До последних своих дней Оруэлл продолжал писать. Он не мог не писать, ибо мысли, эмоции, предостережения переполняли его душу. Чуть приподнявшись в постели, опираясь на подушку, он слабеющими пальцами печатал на машинке, которую медсестры ставили ему на колени. Так, в ноябре 1949 года он отстучал письмо Л. Муру{718}. Незадолго до кончины было написано также эссе «Писатели и Левиафан», которое можно считать своего рода литературным завещанием Оруэлла{719}. Подобно роману, эта работа предупреждала об опасности тоталитаризма, который воспринимался автором как серьезная угроза демократическому миру, тем более что в интеллигентских, в том числе писательских кругах он видел явную или скрытую робость, готовность подчиниться могучему государственному Левиафану.

Левиафан (упоминаемое в Ветхом Завете морское чудовище, иногда отождествляемое с Сатаной), образ которого был использован британским философом Томасом Гоббсом для характеристики могущественного государства в книге «Левиафан, или Материя, форма и власть государства церковного и гражданского» (1651), у Оруэлла олицетворяет не только всевластное государство, но и тоталитарную систему, стремящуюся поглотить всё и вся. Отдавая себе отчет в необходимости и неизбежности определенной степени государственного вмешательства в творческую деятельность (например, финансирование, заказ произведений или осторожная цензура), писатель ставил крайне сложный вопрос о допустимых пределах такого вмешательства:

«Я не собираюсь высказываться за государственный патронаж над искусствами или против него, а только хочу определить, какие именно требования, исходящие от государственной машины, которым хотят нас подчинить, отчасти объяснимы атмосферой, иными словами, мнениями самих писателей и художников, степенью их готовности подчиниться или, напротив, сохранить живой дух либерализма… Уже и сейчас среди английских литераторов сильны тоталитаристские настроения. Впрочем, здесь речь идет не о каком-то организованном и сознательном движении вроде коммунистического, а только о последствиях, вызванных возникшей перед людьми доброй воли необходимостью думать о политике и выбирать политическую позицию».

Оруэлл не просто понимал, что вторжение политики в литературу неотвратимо — был убежден в его жизненной необходимости. Он подчеркивал, что писатели и вообще творческая интеллигенция в значительной своей части, если не в большинстве, из-за кричащих несправедливостей и жестокостей мира испытывают чувство вины, которое, «побуждая нас ее искупить, делает невозможным чисто эстетическое отношение к жизни». Современный писатель постоянно снедаем страхом перед мнением той группы, к которой принадлежит.

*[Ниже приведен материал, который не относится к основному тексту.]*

-- ==== Sys2Proof/Machine/Flags.lean ====
section
/-!
DEFINITION. The notice unit: sources, the self cause set and its bits, joining, merging, presenting and removing notices
(chapter 7). Every block raises its self causes through State.raise.
-/

namespace Sys2Proof.Machine

open Sys2Proof

/-- The number of a source: 0 for the part itself, 1 + 8·b + p for position p of branch b (R147). -/
def Source.number : Source → Nat
  | .self => 0
  | .attachment b p => 1 + 8 * b.val + p.val

/-- The source with a number, for the numbers 0 to 32 (R147). -/
def Source.ofNumber (n : Nat) : Option Source :=
  if n = 0 then some .self
  else if n ≤ 32 then some (.attachment (Fin.ofNat 4 ((n - 1) / 8)) (Fin.ofNat 8 ((n - 1) % 8)))
  else none

/-- The bit of a cause in the self cause set (last table of R212). -/
def Cause.bit : Cause → Nat
  | .link b => b.val
  | .enum b => 4 + b.val
  | .chain b => 8 + b.val
  | .wake b => 12 + b.val
  | .tagclash => 16

/-- The cause set that holds one cause. -/
def Cause.toSet (c : Cause) : CauseSet :=
  BitVec.ofNat 17 (2 ^ c.bit)

/-- The source a notice belongs to. -/
def Notice.source (n : Notice) : Source :=
  match n.body with
  | .self _ => .self
  | .attachment b p _ => .attachment b p

/-- One more merge, saturating at 15 (R148). -/
def Notice.merge (n : Notice) : Notice :=
  { n with merges := min 15 (n.merges + 1) }

/-- One more presentation, saturating at 255 (R148, R154). -/
def Notice.present (n : Notice) : Notice :=
  { n with presentations := min 255 (n.presentations + 1) }

/-- Add causes to a self notice (R153). -/
def Notice.addCauses (c : CauseSet) (n : Notice) : Notice :=
  match n.body with
  | .self cs => { n with body := .self (cs ||| c) }
  | .attachment _ _ _ => n

/-- A source has a notice. -/
def State.hasNotice (src : Source) (s : State) : Bool :=
  s.notices.any fun n => n.source == src

/-- The cause set of the self notice; empty when there is none (R164). -/
def State.selfCauses (s : State) : CauseSet :=
  match s.notices.find? (fun n => n.source == .self) with
  | some { body := .self cs, .. } => cs
  | _ => 0

/-- The re-present timer as a due presentation leaves it: started for the interval standing now, or not running where
the interval is 0 (R155; assumption 12). -/
def State.restartedTimer (s : State) : Option Time :=
  if s.interval = 0 then none else some (s.now + s.interval * Config.intervalUnit)

/-- A presentation of the head falls due: the timer is started, and the presentation is made, skipped where the notice
slot holds a frame, or deferred where the part is UNASSIGNED (R154 to R157). -/
def State.presentationDue (s : State) : State :=
  match s.notices with
  | [] => s
  | h :: rest =>
    let s := { s with rePresentTimer := s.restartedTimer }
    if s.member = none then { s with presentationOwed := true }
    else if s.noticeSlotFull then
      { s with noticeUnit := { s.noticeUnit with skipped := s.noticeUnit.skipped + 1 } }
    else
      State.placeEgress (.attention (BitVec.ofNat 8 h.source.number))
        { s with
          notices := h.present :: rest
          noticeUnit := { s.noticeUnit with presented := s.noticeUnit.presented + 1 } }

/-- A notice joins the tail with its counts at 0; joining an empty queue it becomes head and is presented
(R149, R150, R153). -/
def State.joinNotice (body : NoticeBody) (s : State) : State :=
  let joined :=
    { s with
      notices := s.notices ++ [{ body := body, merges := 0, presentations := 0 }]
      noticeUnit := { s.noticeUnit with joined := s.noticeUnit.joined + 1 } }
  if s.notices = [] then joined.presentationDue else joined

/-- Merge into the notice of a source: its merge count rises and it takes the causes given (R150, R153). -/
def State.mergeNotice (src : Source) (causes : CauseSet) (s : State) : State :=
  { s with
    notices := s.notices.map fun n => if n.source = src then (n.addCauses causes).merge else n
    noticeUnit := { s.noticeUnit with merged := s.noticeUnit.merged + 1 } }

/-- A self cause is raised: it makes the self notice, or is added to it as a merge (R153). -/
def State.raise (c : Cause) (s : State) : State :=
  if s.hasNotice .self then s.mergeNotice .self c.toSet else s.joinNotice (.self c.toSet)

/-- Put a new notice list in place after a removal. Where the head has gone and a notice is left, the new head's
presentation falls due; where none is left, the timer stops and the owed mark is cleared (R161). -/
def State.afterRemoval (kept : List Notice) (headGone : Bool) (s : State) : State :=
  if kept = [] then { s with notices := [], rePresentTimer := none, presentationOwed := false }
  else if headGone then State.presentationDue { s with notices := kept }
  else { s with notices := kept }

/-- Remove the notices of the sources named, from wherever they stand (R149, R160, R161). -/
def State.removeNotices (gone : Source → Bool) (s : State) : State :=
  match s.notices with
  | [] => s
  | h :: _ => s.afterRemoval (s.notices.filter fun n => !gone n.source) (gone h.source)

/-- Remove the notices of the positions of branch b that are named. -/
def State.removeNoticesOf (b : Branch) (gone : Position → Bool) (s : State) : State :=
  s.removeNotices fun src =>
    match src with
    | .self => false
    | .attachment c p => c == b && gone p

/-- The NOTICE-ACK command is accepted in the present state: its source has a notice, and for the self source the named
causes and the self notice's have one in common (R158). -/
def State.ackAccepted (src : Source) (causes : CauseSet) (s : State) : Bool :=
  match src with
  | .self => s.hasNotice .self && (s.selfCauses &&& causes) != 0
  | .attachment _ _ => s.hasNotice src

/-- An accepted NOTICE-ACK of the self source: the notice goes, or rejoins at the tail with the causes that remain and
its counts at 0 (R159, R161). -/
def State.ackSelf (causes : CauseSet) (s : State) : State :=
  let left := s.selfCauses &&& ~~~causes
  if left = 0 then s.removeNotices (· == .self)
  else
    match s.notices with
    | [] => s
    | h :: _ =>
      s.afterRemoval
        ((s.notices.filter fun n => n.source != .self) ++ [{ body := .self left, merges := 0, presentations := 0 }])
        (h.source == .self)

/-- An accepted NOTICE-ACK (R158, R159): an attachment's clears the wake latch of its branch, and either kind is
counted. -/
def State.ackNotice (src : Source) (causes : CauseSet) (s : State) : State :=
  let acked :=
    match src with
    | .self => s.ackSelf causes
    | .attachment b _ => (s.removeNotices (· == src)).updBr b fun u => { u with wakeLatch := false }
  { acked with noticeUnit := { acked.noticeUnit with acknowledged := acked.noticeUnit.acknowledged + 1 } }

end Sys2Proof.Machine
end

Оруэлл высмеивал догмы далекой от реальности левой идеологии, ярлыки «буржуазный», «реакционный», «фашистский», которые с потрясающей легкостью приклеивала одна группа другой. «Все мы славные демократы, антифашисты, антиимпериалисты, все презираем классовые разделения, возмущаемся расовыми предрассудками», — писал он с изрядным оттенком горькой иронии.

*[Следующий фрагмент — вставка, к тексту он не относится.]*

-- ==== Sys2Proof/Machine/Idle.lean ====
section
/-!
DEFINITION. What happens while no command waits: time passes, and a timer whose time has come runs out (assumption 1).
-/

namespace Sys2Proof.Machine

open Sys2Proof

/-- The timers of an entry, each with the command of its running out (R70, R71). -/
def PendingEntry.timers (e : EntryIx) : PendingEntry → List (Time × Instr)
  | .waiting _ _ d => [(d, .replyDeadlineExpiry e)]
  | .orphaned _ d _ => [(d, .orphanDeadlineExpiry e)]
  | .free => []

/-- The timers of a port (R183, R196). The far end of a port that listens again is taken to be silent: one that still signals
is a command from outside. -/
def LinkPort.timers (p : Port) (q : LinkPort) : List (Time × Instr) :=
  match p, q.link, q.attemptTimer, q.relistenTimer with
  | _, .training, some d, _ => [(d, .trainingAttemptTimeout p)]
  | .branch b, .quiet, _, some d => [(d, .quietRelistenTimeout b false)]
  | _, _, _, _ => []

/-- The timers of a branch (R53, R97, R122, R182). -/
def BranchUnit.timers (b : Branch) (u : BranchUnit) : List (Time × Instr) :=
  ((earliestDeadline u.queue).toList.map fun d => (d, .ageDeadlineExpiry b))
    ++ (match u.enumeration with | .running _ d => [(d, .identifyTimerExpiry b)] | .idle => [])
    ++ (match u.state with
      | .waking d => [(d, .wakeTimerExpiry b)]
      | .down | .active | .draining | .dormant | .failed => [])
    ++ u.port.timers (.branch b)

/-- Every timer that runs, with the command of its running out. -/
def State.timers (s : State) : List (Time × Instr) :=
  (List.finRange 4).flatMap (fun b => (s.br b).timers b)
    ++ (List.finRange 32).flatMap (fun e => (s.entry e).timers e)
    ++ s.u.port.timers .u ++ s.rePresentTimer.toList.map fun d => (d, .rePresentTimerExpiry)

/-- The timer that runs out first; of those that run out together, the first in the list (assumption 1). -/
def earliestTimer : List (Time × Instr) → Option (Time × Instr)
  | [] => none
  | x :: rest =>
    match earliestTimer rest with
    | none => some x
    | some y => if y.1 < x.1 then some y else some x

/-- The command of the timer whose time has come, if there is one. -/
def State.dueCommand (s : State) : Option Instr :=
  match earliestTimer s.timers with
  | none => none
  | some x => if x.1 ≤ s.now then some x.2 else none

/-- A step with no command waiting: a timer whose time has come runs out, and else the clock moves on by one microsecond. -/
def State.idle (s : State) : Host.Outcome State Fault Refusal :=
  match s.dueCommand with
  | some c => exec c s
  | none => .next { s with now := s.now + 1 }

end Sys2Proof.Machine
end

Серьезным испытанием для левых интеллектуалов стало, по мнению Оруэлла, отношение к русской революции. Едва ли не все английские левые приняли установленную ею систему как «социалистическую», понимая при этом, что и советская теория, и практика были совершенно чужды тому, что они подразумевали под «социализмом». В результате Оруэлл писал о «двоемыслии» — теперь уже не в тоталитарной, а в демократической системе: о появлении «перевернутого мышления», когда «такие акции, как массовые аресты и насильственные выселения, оказываются в одно и то же время как правильными, так и недопустимыми». Оруэлл отвергал любые догмы; он понимал, что в политике часто приходится делать выбор между большим и меньшим злом, что бывают ситуации, «которых не преодолеть, не уподобившись дьяволу или безумцу», что война может оказаться необходимостью. «Творчество, если оно обладает хоть какой-то ценностью, всегда будет результатом усилий… разумного существа, которое остается в стороне, свидетельствует о происходящем, держась истины, признаёт необходимость свершившегося, однако отказывается обманываться насчет подлинной природы событий» — таковы были далеко не простые раздумья писателя, которые он надеялся воплотить в новые художественные образы.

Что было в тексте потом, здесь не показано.